HOW TO COMPLETE THIS TASK
Nothing left out, nothing added: return the full set of records.

STUDY MATERIAL
/-! ### The result of a completed frame (60_exceptions.md R232) -/

/-- The bytes kept are those past the command part (10_state.md R26). -/
theorem received_eq (e : Engine) (r : Byte) : received e r = if e.idx < e.ncmd then e.rx else e.rx ++ [r] := by
  unfold received
  by_cases h : e.idx < e.ncmd
  · rw [if_pos h, if_neg (Nat.not_le.2 h)]
  · rw [if_neg h, if_pos (Nat.not_lt.1 h)]

/-- A GET_PARAM's response is read as its register; the status register's value is a status word
(41_config_commands.md R132, R133). -/
theorem completion_param {cfg : Config} {a : Nat} {d : RegDesc} {rx : List Byte} (hd : lookup cfg a = .ok d)
    (hlen : rx.length = nbytes d.width) (tag : Tag) :
    completion cfg (.param a) tag rx =
      if a = 0x19 then .status tag .nonclearing (unbe rx % 2 ^ d.width) else .value tag a (unbe rx % 2 ^ d.width) := by
  simp only [completion, decodeParamResponse_of_lookup hd hlen]
  rfl

/-! ### One step of the engine (60_exceptions.md R232, R233) -/

section
variable {s : State} {b : Byte} {tag : Tag} (hb : s.engine.frame[s.engine.idx]? = some b)
  (htag : s.engine.tag = some tag)
include hb htag

theorem engineStep_advances {r : Byte} (ha : nextAnswer s = some r)
    (hmore : s.engine.idx + 1 ≠ s.engine.frame.length) :
    engineStep s = .next { s with
      answers := s.answers.tail, wire := s.wire ++ [⟨b, some r⟩],
      engine := { s.engine with idx := s.engine.idx + 1, rx := received s.engine r } } := by
  rw [engineStep_next hb htag, ha, afterAnswer, advance_more (s := exchange b s) tag r hmore, exchange, ha]

theorem engineStep_completes {r : Byte} (ha : nextAnswer s = some r)
    (hlast : s.engine.idx + 1 = s.engine.frame.length) :
    engineStep s = .next { s with
      answers := s.answers.tail, wire := s.wire ++ [⟨b, some r⟩],
      engine := emptied .idle (completion s.cfg s.engine.resp tag (received s.engine r)) } := by
  rw [engineStep_next hb htag, ha, afterAnswer, advance_last (s := exchange b s) tag r hlast, exchange, ha]

theorem engineStep_fails (ha : nextAnswer s = none) :
    engineStep s = .next { s with
      answers := s.answers.tail, wire := s.wire ++ [⟨b, none⟩],
      engine := emptied .desync (.err (.transportFail s.engine.idx)) } := by
  rw [engineStep_next hb htag, ha, afterAnswer, transportFailure, exchange, ha]

end

/-- Settles O30: an answer before the last, the last with the result of each kind of response, and FAIL. -/
theorem engineExchangesOneByte : Obligations.EngineExchangesOneByte := by
  refine fun s b tag _ hb htag => ⟨fun r ha => ?_, engineStep_fails hb htag⟩
  rw [← received_eq]
  refine ⟨engineStep_advances hb htag ha, fun hlast hresp => ?_, fun hlast hresp => ?_,
    fun a d hlast hresp hd hlen hstatus => ?_, fun a d hlast hresp hd hlen hstatus => ?_⟩
  all_goals rw [engineStep_completes hb htag ha hlast, hresp]
  · rfl
  · rfl
  · rw [completion_param hd hlen, if_pos hstatus]; rfl
  · rw [completion_param hd hlen, if_neg hstatus]; rfl

/-! ### DESYNC (60_exceptions.md R233) -/

/-- Only block reset leaves DESYNC, and nothing is sent there. -/
theorem step_desync {s t : State} (h : step s = .next t) (hphase : s.engine.phase = .desync)
    (hhost : s.inbox.head? ≠ some .reset) : t.engine.phase = .desync ∧ t.wire = s.wire := by
  cases step_effect h with
  | waits _ | converts _ | decodes _ | refuses _ => exact ⟨hphase, rfl⟩
  | resets hreset => exact absurd hreset hhost
  | advances hxfer | completes hxfer | fails hxfer => simp [hphase] at hxfer
  | accepts hidle => simp [hphase] at hidle

/-- Settles O10: FAIL in XFER, a request in DESYNC, and any other step there. -/
theorem transportFailureDesynchronises : Obligations.TransportFailureDesynchronises :=
  ⟨fun _ _ _ _ hb htag ha => engineStep_fails hb htag ha, fun _ _ hi hphase => exec_command_desync hi hphase,
    fun _ _ => step_desync⟩

end Sys2Proof
end

section
/-!
PROOFS. Block reset (70_reset_and_hazards.md R250 to R253): the engine record it leaves, the result NONE that only it
writes, the configuration it keeps, and the chip's own reset, which is a frame like any other.
-/

namespace Sys2Proof

open Sys2Proof.Machine Sys2Proof.Safety

/-! ### The step that takes block reset (70_reset_and_hazards.md R250) -/

theorem eq_blockReset_of_step {s t : State} (h : step s = .next t) (hhost : s.inbox.head? = some .reset) :
    t = blockReset (taken s) := by
  obtain ⟨hcfg, -⟩ := step_cases h
  obtain ⟨rest, hinbox⟩ := List.head?_eq_some_iff.1 hhost
  rw [step_reset hcfg hinbox] at h
  cases h
  rfl

/-- Settles O37: the configuration of R7 is well formed, and the record after reset holds no trace of a frame. -/
theorem engineInvariantAtReset : Obligations.EngineInvariantAtReset :=
  ⟨by decide, engineOk_emptied_idle _ _⟩

/-- Settles O1: the step with the event taken; any other step from DESYNC stays there. -/
theorem blockResetEmptiesEngine : Obligations.BlockResetEmptiesEngine := by
  refine ⟨fun s rest hcfg hinbox => ?_, rfl, fun s t h hdesync hleaves => ?_⟩
  · rw [step_reset hcfg hinbox, taken_of_cons hinbox]
    rfl
  · by_contra hhost
    obtain ⟨hstays, -⟩ := step_desync h hdesync hhost
    exact hleaves hstays

/-! ### The result NONE (70_reset_and_hazards.md R251) -/

/-- Completion always has something to report (60_exceptions.md R232). -/
theorem completion_ne_none (cfg : Config) (resp : Resp) (tag : Tag) (rx : List Byte) :
    completion cfg resp tag rx ≠ .none := by
  cases resp with
  | none => nofun
  | status => nofun
  | param a =>
    dsimp only [completion]
    cases decodeParamResponse cfg a rx with
    | error e => nofun
    | ok v => dsimp only; split <;> nofun

/-- A step keeps the result and ends no frame, writes a result other than NONE, or takes block reset. -/
theorem step_res_cases {s t : State} (h : step s = .next t) :
    (t.engine.res = s.engine.res ∧ (s.engine.phase = .xfer → t.engine.phase = .xfer)) ∨
      t.engine.res ≠ .none ∨ s.inbox.head? = some .reset := by
  cases step_effect h with
  | waits _ | converts _ | decodes _ => exact .inl ⟨rfl, id⟩
  | @advances b r tag _ _ _ _ hmore =>
    rw [advance_more (s := exchange b (taken s)) tag r hmore]
    exact .inl ⟨rfl, id⟩
  | @completes b r tag _ _ _ _ hlast =>
    rw [advance_last (s := exchange b (taken s)) tag r hlast]
    exact .inr (.inl (completion_ne_none _ _ _ _))
  | fails _ _ _ | refuses _ => exact .inr (.inl nofun)
  | resets hhost => exact .inr (.inr hhost)
  | accepts _ _ => exact .inl ⟨rfl, fun _ => rfl⟩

ANSWER TO THE PROBLEM
/-! ### The result of a completed frame (60_exceptions.md R232) -/

/-- The bytes kept are those past the command part (10_state.md R26). -/
theorem received_eq (e : Engine) (r : Byte) : received e r = if e.idx < e.ncmd then e.rx else e.rx ++ [r] := by
  unfold received
  by_cases h : e.idx < e.ncmd
  · rw [if_pos h, if_neg (Nat.not_le.2 h)]
  · rw [if_neg h, if_pos (Nat.not_lt.1 h)]

/-- A GET_PARAM's response is read as its register; the status register's value is a status word
(41_config_commands.md R132, R133). -/
theorem completion_param {cfg : Config} {a : Nat} {d : RegDesc} {rx : List Byte} (hd : lookup cfg a = .ok d)
    (hlen : rx.length = nbytes d.width) (tag : Tag) :
    completion cfg (.param a) tag rx =
      if a = 0x19 then .status tag .nonclearing (unbe rx % 2 ^ d.width) else .value tag a (unbe rx % 2 ^ d.width) := by
  simp only [completion, decodeParamResponse_of_lookup hd hlen]
  rfl

/-! ### One step of the engine (60_exceptions.md R232, R233) -/

section
variable {s : State} {b : Byte} {tag : Tag} (hb : s.engine.frame[s.engine.idx]? = some b)
  (htag : s.engine.tag = some tag)
include hb htag

theorem engineStep_advances {r : Byte} (ha : nextAnswer s = some r)
    (hmore : s.engine.idx + 1 ≠ s.engine.frame.length) :
    engineStep s = .next { s with
      answers := s.answers.tail, wire := s.wire ++ [⟨b, some r⟩],
      engine := { s.engine with idx := s.engine.idx + 1, rx := received s.engine r } } := by
  rw [engineStep_next hb htag, ha, afterAnswer, advance_more (s := exchange b s) tag r hmore, exchange, ha]

theorem engineStep_completes {r : Byte} (ha : nextAnswer s = some r)
    (hlast : s.engine.idx + 1 = s.engine.frame.length) :
    engineStep s = .next { s with
      answers := s.answers.tail, wire := s.wire ++ [⟨b, some r⟩],
      engine := emptied .idle (completion s.cfg s.engine.resp tag (received s.engine r)) } := by
  rw [engineStep_next hb htag, ha, afterAnswer, advance_last (s := exchange b s) tag r hlast, exchange, ha]

theorem engineStep_fails (ha : nextAnswer s = none) :
    engineStep s = .next { s with
      answers := s.answers.tail, wire := s.wire ++ [⟨b, none⟩],
      engine := emptied .desync (.err (.transportFail s.engine.idx)) } := by
  rw [engineStep_next hb htag, ha, afterAnswer, transportFailure, exchange, ha]

end

/-- Settles O30: an answer before the last, the last with the result of each kind of response, and FAIL. -/
theorem engineExchangesOneByte : Obligations.EngineExchangesOneByte := by
  refine fun s b tag _ hb htag => ⟨fun r ha => ?_, engineStep_fails hb htag⟩
  rw [← received_eq]
  refine ⟨engineStep_advances hb htag ha, fun hlast hresp => ?_, fun hlast hresp => ?_,
    fun a d hlast hresp hd hlen hstatus => ?_, fun a d hlast hresp hd hlen hstatus => ?_⟩
  all_goals rw [engineStep_completes hb htag ha hlast, hresp]
  · rfl
  · rfl
  · rw [completion_param hd hlen, if_pos hstatus]; rfl
  · rw [completion_param hd hlen, if_neg hstatus]; rfl

/-! ### DESYNC (60_exceptions.md R233) -/

/-- Only block reset leaves DESYNC, and nothing is sent there. -/
theorem step_desync {s t : State} (h : step s = .next t) (hphase : s.engine.phase = .desync)
    (hhost : s.inbox.head? ≠ some .reset) : t.engine.phase = .desync ∧ t.wire = s.wire := by
  cases step_effect h with
  | waits _ | converts _ | decodes _ | refuses _ => exact ⟨hphase, rfl⟩
  | resets hreset => exact absurd hreset hhost
  | advances hxfer | completes hxfer | fails hxfer => simp [hphase] at hxfer
  | accepts hidle => simp [hphase] at hidle

/-- Settles O10: FAIL in XFER, a request in DESYNC, and any other step there. -/
theorem transportFailureDesynchronises : Obligations.TransportFailureDesynchronises :=
  ⟨fun _ _ _ _ hb htag ha => engineStep_fails hb htag ha, fun _ _ hi hphase => exec_command_desync hi hphase,
    fun _ _ => step_desync⟩

end Sys2Proof
end

section
/-!
PROOFS. Block reset (70_reset_and_hazards.md R250 to R253): the engine record it leaves, the result NONE that only it
writes, the configuration it keeps, and the chip's own reset, which is a frame like any other.
-/

namespace Sys2Proof

open Sys2Proof.Machine Sys2Proof.Safety

/-! ### The step that takes block reset (70_reset_and_hazards.md R250) -/

theorem eq_blockReset_of_step {s t : State} (h : step s = .next t) (hhost : s.inbox.head? = some .reset) :
    t = blockReset (taken s) := by
  obtain ⟨hcfg, -⟩ := step_cases h
  obtain ⟨rest, hinbox⟩ := List.head?_eq_some_iff.1 hhost
  rw [step_reset hcfg hinbox] at h
  cases h
  rfl

/-- Settles O37: the configuration of R7 is well formed, and the record after reset holds no trace of a frame. -/
theorem engineInvariantAtReset : Obligations.EngineInvariantAtReset :=
  ⟨by decide, engineOk_emptied_idle _ _⟩

/-- Settles O1: the step with the event taken; any other step from DESYNC stays there. -/
theorem blockResetEmptiesEngine : Obligations.BlockResetEmptiesEngine := by
  refine ⟨fun s rest hcfg hinbox => ?_, rfl, fun s t h hdesync hleaves => ?_⟩
  · rw [step_reset hcfg hinbox, taken_of_cons hinbox]
    rfl
  · by_contra hhost
    obtain ⟨hstays, -⟩ := step_desync h hdesync hhost
    exact hleaves hstays

/-! ### The result NONE (70_reset_and_hazards.md R251) -/

/-- Completion always has something to report (60_exceptions.md R232). -/
theorem completion_ne_none (cfg : Config) (resp : Resp) (tag : Tag) (rx : List Byte) :
    completion cfg resp tag rx ≠ .none := by
  cases resp with
  | none => nofun
  | status => nofun
  | param a =>
    dsimp only [completion]
    cases decodeParamResponse cfg a rx with
    | error e => nofun
    | ok v => dsimp only; split <;> nofun

/-- A step keeps the result and ends no frame, writes a result other than NONE, or takes block reset. -/
theorem step_res_cases {s t : State} (h : step s = .next t) :
    (t.engine.res = s.engine.res ∧ (s.engine.phase = .xfer → t.engine.phase = .xfer)) ∨
      t.engine.res ≠ .none ∨ s.inbox.head? = some .reset := by
  cases step_effect h with
  | waits _ | converts _ | decodes _ => exact .inl ⟨rfl, id⟩
  | @advances b r tag _ _ _ _ hmore =>
    rw [advance_more (s := exchange b (taken s)) tag r hmore]
    exact .inl ⟨rfl, id⟩
  | @completes b r tag _ _ _ _ hlast =>
    rw [advance_last (s := exchange b (taken s)) tag r hlast]
    exact .inr (.inl (completion_ne_none _ _ _ _))
  | fails _ _ _ | refuses _ => exact .inr (.inl nofun)
  | resets hhost => exact .inr (.inr hhost)
  | accepts _ _ => exact .inl ⟨rfl, fun _ => rfl⟩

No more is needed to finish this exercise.